Drug-Impaired Driving By Teens Remains Serious Problem
Large numbers of American adolescents are putting themselves and others at great risk by driving while under the influence of illicit drugs or alcohol, according to a study funded by the National Institute on Drug Abuse (NIDA), part of the National Institutes of Health (NIH). In 2006, 30 percent of high school seniors reported driving after drinking heavily or using drugs, or riding in a car whose driver had been drinking heavily or using drugs, at least once in the prior two weeks. These findings are based on data obtained from the Monitoring the Future study, in which nationally representative samples of high school seniors have been surveyed annually since 1975. The data analysis is published in the November issue of the Journal of Studies on Alcohol and Drugs.
"These findings are another wake-up call that we cannot afford to be complacent about this great public health risk," said Elias A. Zerhouni, NIH director. "This study shows that not only are too many teens putting themselves and others at risk by driving under the influence of drugs, but that there has been little improvement in the past six years."
Although there was some progress between 2001 and 2003, with rates declining from 35 to 31 percent, between 2004 to 2006 rates leveled off at just under 30 percent.
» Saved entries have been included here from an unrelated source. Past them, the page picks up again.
-- ==== Sys2Proof/Laws/Memory.lean ====
section
/-! SUPPORT. Every operation over memory keeps its canonical form, and what a byte reads as after a write. -/

namespace Sys2Proof.Machine

/-! ## Lists of cells -/

theorem NMap.above_filter {α : Type} (p : Nat × α → Bool) {b : Nat} : (m : NMap α) → NMap.above b m = true → NMap.above b (m.filter p) = true
  | [], _ => rfl
  | (j, y) :: t, h => by
    simp only [NMap.above, Bool.and_eq_true, decide_eq_true_eq] at h
    rw [List.filter_cons]
    split
    · simp only [NMap.above, Bool.and_eq_true, decide_eq_true_eq]
      exact ⟨h.1, NMap.above_filter p t h.2⟩
    · exact NMap.above_le (Nat.le_of_lt h.1) _ (NMap.above_filter p t h.2)

theorem NMap.sorted_filter {α : Type} (p : Nat × α → Bool) : (m : NMap α) → NMap.sorted m = true → NMap.sorted (m.filter p) = true
  | [], _ => rfl
  | (j, y) :: t, h => by
    simp only [NMap.sorted] at h
    rw [List.filter_cons]
    split
    · exact NMap.above_filter p t h
    · exact NMap.sorted_of_above _ (NMap.above_filter p t h)

/-- Dropping entries keeps the canonical form. -/
theorem NMap.wf_filter {α : Type} [DecidableEq α] (d : α) (p : Nat × α → Bool) (m : NMap α) (h : NMap.wf d m = true) :
    NMap.wf d (m.filter p) = true := by
  unfold NMap.wf at h ⊢
  rw [Bool.and_eq_true] at h ⊢
  refine ⟨NMap.sorted_filter p m h.1, ?_⟩
  have h2 := h.2
  rw [List.all_eq_true] at h2 ⊢
  exact fun e he => h2 e (List.mem_filter.mp he).1

theorem cellsSet_wf (m : List Host.Cell) (a : Nat) (b : Byte) (h : NMap.wf emptyByte m = true) : NMap.wf emptyByte (cellsSet m a b) = true :=
  NMap.wf_set emptyByte m a b h

theorem cellsWrite_wf : (w : List Byte) → (m : List Host.Cell) → (a : Nat) → NMap.wf emptyByte m = true →
    NMap.wf emptyByte (cellsWrite m a w) = true
  | [], _, _, h => h
  | b :: t, m, a, h => cellsWrite_wf t (cellsSet m a b) (a + 1) (cellsSet_wf m a b h)

theorem cellsSet_foldl_wf {β : Type} (f : β → Nat) (g : β → Byte) : (w : List β) → (m : List Host.Cell) → NMap.wf emptyByte m = true →
    NMap.wf emptyByte (w.foldl (fun m e => cellsSet m (f e) (g e)) m) = true
  | [], _, h => h
  | e :: t, m, h => cellsSet_foldl_wf f g t _ (cellsSet_wf m (f e) (g e) h)

/-- A byte reads what was last written to it. -/
theorem cellsGet_cellsSet (m : List Host.Cell) (a n : Nat) (b : Byte) :
    cellsGet (cellsSet m a b) n = if n = a then b else cellsGet m n := NMap.get_set emptyByte m a n b

/-- Writing bytes at rising addresses: each address written reads its byte, every other address reads as before. -/
theorem cellsGet_cellsWrite : (w : List Byte) → (m : List Host.Cell) → (a n : Nat) →
    cellsGet (cellsWrite m a w) n = if a ≤ n ∧ n < a + w.length then w.getD (n - a) 0 else cellsGet m n
  | [], m, a, n => by
    rw [if_neg (by simp)]; rfl
  | b :: t, m, a, n => by
    simp only [cellsWrite, cellsGet_cellsWrite t, cellsGet_cellsSet, List.length_cons]
    by_cases h : n = a
    · subst h
      rw [if_neg (by omega), if_pos rfl, if_pos (by omega)]
      simp
    · by_cases h1 : a + 1 ≤ n ∧ n < a + 1 + t.length
      · rw [if_pos h1, if_pos (by omega)]
        rw [show n - a = (n - (a + 1)) + 1 by omega]
        simp
      · rw [if_neg h1, if_neg h, if_neg (by omega)]

/-! ## Operations that leave both memories' bytes alone -/

@[simp] theorem modSite_hbm (s : State) (x : Nat) (f : Site → Site) : (modSite s x f).mem.hbm = s.mem.hbm := rfl
@[simp] theorem modSite_vault (s : State) (x : Nat) (f : Site → Site) : (modSite s x f).mem.vault = s.mem.vault := rfl
@[simp] theorem modCur_memory (s : State) (f : Team → Team) : (modCur s f).mem = s.mem := rfl
@[simp] theorem modTeam_memory (s : State) (t : Nat) (f : Team → Team) : (modTeam s t f).mem = s.mem := rfl
@[simp] theorem mapTeams_memory (s : State) (f : Team → Team) : (mapTeams s f).mem = s.mem := rfl
@[simp] theorem modBlock_memory (s : State) (b : Nat) (f : Block → Block) : (modBlock s b f).mem = s.mem := rfl
@[simp] theorem modLaunch_memory (s : State) (l : Nat) (f : Launch → Launch) : (modLaunch s l f).mem = s.mem := rfl
@[simp] theorem modCell_memory (s : State) (k : Nat) (f : Cell → Cell) : (modCell s k f).mem = s.mem := rfl
@[simp] theorem modDie_memory (s : State) (d : Nat) (f : Die → Die) : (modDie s d f).mem = s.mem := rfl
@[simp] theorem unscrub_hbm (s : State) (site x : Nat) : (unscrub s site x).mem.hbm = s.mem.hbm := rfl
@[simp] theorem unscrub_vault (s : State) (site x : Nat) : (unscrub s site x).mem.vault = s.mem.vault := rfl
@[simp] theorem putLine_hbm (s : State) (site : Nat) (l : SliceLine) : (putLine s site l).mem.hbm = s.mem.hbm := rfl
@[simp] theorem putLine_vault (s : State) (site : Nat) (l : SliceLine) : (putLine s site l).mem.vault = s.mem.vault := rfl
theorem modSite_wf {s : State} {x : Nat} {f : Site → Site} (h : Memory.wf s.mem) : Memory.wf (modSite s x f).mem := h
theorem unscrub_wf {s : State} {site x : Nat} (h : Memory.wf s.mem) : Memory.wf (unscrub s site x).mem := h
theorem putLine_wf {s : State} {site : Nat} {l : SliceLine} (h : Memory.wf s.mem) : Memory.wf (putLine s site l).mem := h
@[simp] theorem noteFound_memory (s : State) (f : Found) : (noteFound s f).mem = s.mem := rfl
@[simp] theorem tick_memory (s : State) : (tick s).2.mem = s.mem := rfl
@[simp] theorem freshId_memory (s : State) : (freshId s).2.mem = s.mem := rfl

@[simp] theorem focus_memory (s : State) (t : Nat) : (focus s t).mem = s.mem := by
  unfold focus
  split
  · rfl
  · split <;> rfl

@[simp] theorem emit_memory (s : State) (src : Nat) (e : Event) : (emit s src e).mem = s.mem := by
  unfold emit
  simp only
  split <;> rfl

@[simp] theorem drainCell_memory (s : State) (d c : Nat) (x : Nat × Nat) : (drainCell s d c x).mem = s.mem := rfl

@[simp] theorem checkCell_memory (s : State) (d c : Nat) (f : Cell → Bool) (x : Nat × Nat) : (checkCell s d c f x).mem = s.mem := by
  unfold checkCell
  simp only
  split
  · rfl
  · split <;> simp

@[simp] theorem countErr_memory (s : State) (d c w : Nat) (e : Err) (x : Nat × Nat) : (countErr s d c w e x).mem = s.mem := by
  unfold countErr
  cases e <;> simp

@[simp] theorem countDeath_memory (s : State) (d c : Nat) : (countDeath s d c).mem = s.mem := by simp [countDeath]

@[simp] theorem countFirst_memory (s : State) (src : Nat) : (countFirst s src).mem = s.mem := by
  unfold countFirst
  split <;> simp

theorem foldl_memory {β : Type} (f : State → β → State) (h : ∀ s b, (f s b).mem = s.mem) : (l : List β) → (s : State) → (l.foldl f s).mem = s.mem
  | [], _ => rfl
  | b :: t, s => by rw [List.foldl_cons, foldl_memory f h t, h]

@[simp] theorem countFound_memory (s : State) (src : Nat) : (countFound s src).mem = s.mem := by
  unfold countFound
  rw [foldl_memory _ (by intro s b; simp)]

@[simp] theorem settleFound_memory (s : State) : (settleFound s).mem = s.mem := by
  unfold settleFound
  rw [foldl_memory _ (by intro s b; simp only [countErr_memory]; split <;> simp)]

/-! ## Errors found leave the bytes alone -/

theorem findHbm_bytes (site : Nat) (s : State) (w : Nat) :
    (findHbm site s w).mem.hbm = s.mem.hbm ∧ (findHbm site s w).mem.vault = s.mem.vault := by
  unfold findHbm
  split <;> simp

theorem foldl_bytes {β : Type} (f : State → β → State) (h : ∀ s b, (f s b).mem.hbm = s.mem.hbm ∧ (f s b).mem.vault = s.mem.vault) :
    (l : List β) → (s : State) → (l.foldl f s).mem.hbm = s.mem.hbm ∧ (l.foldl f s).mem.vault = s.mem.vault
  | [], _ => ⟨rfl, rfl⟩
  | b :: t, s => by
    rw [List.foldl_cons, (foldl_bytes f h t (f s b)).1, (foldl_bytes f h t (f s b)).2]
    exact h s b

theorem findLine_bytes (s : State) (site x : Nat) :
    (findLine s site x).mem.hbm = s.mem.hbm ∧ (findLine s site x).mem.vault = s.mem.vault :=
  foldl_bytes _ (fun s _ => findHbm_bytes site s _) _ s

theorem findSlice_fold_memory (addr : Nat → Nat) (src : Nat) : (l : List (Nat × Option Err)) → (r : SliceLine × State) →
    (l.foldl (fun (r : SliceLine × State) e =>
      match e.2 with
      | some .corrected => (r.1, emit r.2 src { kind := 1, addr := addr e.1 })
      | some .uncorrectable | some .counted => ({ r.1 with pois := r.1.pois ||| BitVec.ofNat 4 (2 ^ e.1) }, emit r.2 src { kind := 4, addr := addr e.1 })
      | none => r) r).2.mem = r.2.mem
  | [], _ => rfl
  | e :: t, r => by
    rw [List.foldl_cons, findSlice_fold_memory addr src t]
    split <;> simp

@[simp] theorem findSlice_memory (s : State) (site : Nat) (l : SliceLine) : (findSlice s site l).2.mem = s.mem :=
  findSlice_fold_memory (fun i => 128 * l.line + 32 * i) (srcSite site) _ _

theorem findVault_bytes (s : State) (key launch lane : Nat) :
    (findVault s key launch lane).mem.hbm = s.mem.hbm ∧ (findVault s key launch lane).mem.vault = s.mem.vault := by
  unfold findVault
  simp only
  split <;> simp

theorem readVault_bytes (s : State) (key n launch lane : Nat) :
    (readVault s key n launch lane).2.mem.hbm = s.mem.hbm ∧ (readVault s key n launch lane).2.mem.vault = s.mem.vault := by
  unfold readVault
  refine foldl_bytes _ (fun s k => ?_) _ s
  split
  · exact findVault_bytes s k launch lane
  · exact ⟨rfl, rfl⟩

/-! ## Every memory operation keeps the canonical form -/

theorem hbmPutLine_wf (s : State) (site x : Nat) (data : List Byte) (p : BitVec 4) (h : Memory.wf s.mem) :
    Memory.wf (hbmPutLine s site x data p).mem := ⟨cellsWrite_wf data s.mem.hbm _ h.1, h.2⟩

theorem evict_wf (s : State) (site : Nat) (l : SliceLine) (h : Memory.wf s.mem) : Memory.wf (evict s site l).mem := by
  unfold evict
  simp only
  by_cases hl : l.st = 1
  · simp only [hl, if_true]
    refine modSite_wf (unscrub_wf ?_)
    split
    · exact hbmPutLine_wf _ _ _ _ _ (by rw [findSlice_memory]; exact h)
    · rw [findSlice_memory]; exact h
  · simp only [hl, if_false]
    exact modSite_wf (unscrub_wf h)

theorem makeRoom_wf (s : State) (site x : Nat) (h : Memory.wf s.mem) : Memory.wf (makeRoom s site x).mem := by
  unfold makeRoom
  simp only
  split
  · exact h
  · split
    · exact h
    · exact evict_wf s site _ h

theorem findLine_wf (s : State) (site x : Nat) (h : Memory.wf s.mem) : Memory.wf (findLine s site x).mem := by
  unfold Memory.wf
  rw [(findLine_bytes s site x).1, (findLine_bytes s site x).2]
  exact h

theorem homeLine_wf (s : State) (site x : Nat) (h : Memory.wf s.mem) : Memory.wf (homeLine s site x).2.mem := by
  unfold homeLine
  split
  · split
    · exact putLine_wf (findLine_wf s site x h)
    · exact putLine_wf (by rw [findSlice_memory]; exact h)
  · exact putLine_wf (unscrub_wf (findLine_wf _ site x (makeRoom_wf s site x h)))

theorem readLine_wf (s : State) (site x o n : Nat) (h : Memory.wf s.mem) : Memory.wf (readLine s site x o n).2.mem :=
  homeLine_wf s site x h

theorem writeLine_wf (s : State) (site x : Nat) (w : List (Nat × PByte)) (h : Memory.wf s.mem) : Memory.wf (writeLine s site x w).mem := by
  exact putLine_wf (unscrub_wf (homeLine_wf s site x h))

theorem readPiece_wf (s : State) (pa n mt : Nat) (h : Memory.wf s.mem) : Memory.wf (readPiece s pa n mt).2.mem := by
  unfold readPiece
  split
  · exact h
  · split
    · exact h
    · split
      · exact h
      · split
        · exact findLine_wf s _ _ h
        · exact readLine_wf s _ _ _ _ h

theorem readPhys_wf (s : State) (pa n mt : Nat) (h : Memory.wf s.mem) : Memory.wf (readPhys s pa n mt).2.mem := by
  have key : ∀ (l : List (Nat × Nat)) (r : List PByte × State), Memory.wf r.2.mem →
      Memory.wf (l.foldl (fun (r : List PByte × State) p => ((r.1 ++ (readPiece r.2 p.1 p.2 mt).1), (readPiece r.2 p.1 p.2 mt).2)) r).2.mem := by
    intro l
    induction l with
    | nil => exact fun _ h => h
    | cons p t ih => exact fun r h => ih _ (readPiece_wf r.2 p.1 p.2 mt h)
  exact key _ _ h

theorem writePiece_wf (s : State) (mt : Nat) (w : List (Nat × PByte)) (h : Memory.wf s.mem) : Memory.wf (writePiece s mt w).mem := by
  unfold writePiece
  split
  · exact h
  · split
    · exact h
    · split
      · exact h
      · split
        · exact h
        · split
          · exact ⟨cellsSet_foldl_wf _ _ _ _ h.1, h.2⟩
          · exact writeLine_wf s _ _ _ h

theorem readVault_wf (s : State) (key n launch lane : Nat) (h : Memory.wf s.mem) : Memory.wf (readVault s key n launch lane).2.mem := by
  unfold Memory.wf
  rw [(readVault_bytes s key n launch lane).1, (readVault_bytes s key n launch lane).2]
  exact h

theorem writeVault_wf (s : State) (key : Nat) (w : List PByte) (h : Memory.wf s.mem) : Memory.wf (writeVault s key w).mem :=
  ⟨h.1, cellsWrite_wf _ s.mem.vault _ h.2⟩

theorem zeroVault_wf (s : State) (key n : Nat) (h : Memory.wf s.mem) : Memory.wf (zeroVault s key n).mem :=
  ⟨h.1, NMap.wf_filter emptyByte _ s.mem.vault h.2⟩

/-- The reset state's memory is canonical. -/
theorem reset_memory_wf : Memory.wf State.reset.mem := by decide

/-! ## What a vault byte reads as after a write -/

/-- Writing vault bytes: each byte written reads its value, every other vault byte reads as before. -/
theorem vaultByte_writeVault (s : State) (key : Nat) (w : List PByte) (k : Nat) :
    vaultByte (writeVault s key w) k = if key ≤ k ∧ k < key + w.length then (w.map (·.1)).getD (k - key) 0 else vaultByte s k := by
  unfold vaultByte writeVault
  simp [cellsGet_cellsWrite]

end Sys2Proof.Machine
end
Dr. Patrick O'Malley, the lead author of the study, observes that, "Driving under the influence is not an alcohol-only problem. In 2006, 13 percent of seniors said they drove after using marijuana while ten percent said they drove after having five or more drinks."
"Most teens are aware of the dangers of drinking and driving, yet many ignore it. And many don't seem to recognize the dangers of driving after using illicit drugs, including marijuana." said Dr. Nora Volkow, NIDA director. "Educational efforts need to be targeted to include the dangers of both drinking and drugged driving."
To inform prevention efforts, the researchers also sought to examine what demographic and lifestyle characteristics were associated with these behaviors. For example, males were more likely than females to drive after heavy drinking or marijuana use. And although there was little correlation between impaired driving and socioeconomic status or geographic region, individual lifestyle factors such as high religiosity, good grades, low truancy, or having two parents living at home were all associated with a lower likelihood of engaging in risky driving behaviors. For example, only 20 percent of those students with an A or A- GPA exposed themselves to these situations as opposed to almost 39 percent with a GPA of B- or below.
"Vehicle accidents are the leading cause of death among those aged 15 to 20," added Dr. Volkow. "Combining the lack of driving experience among teens with the use of marijuana and/or other substances that impair cognitive and motor abilities can be a deadly combination."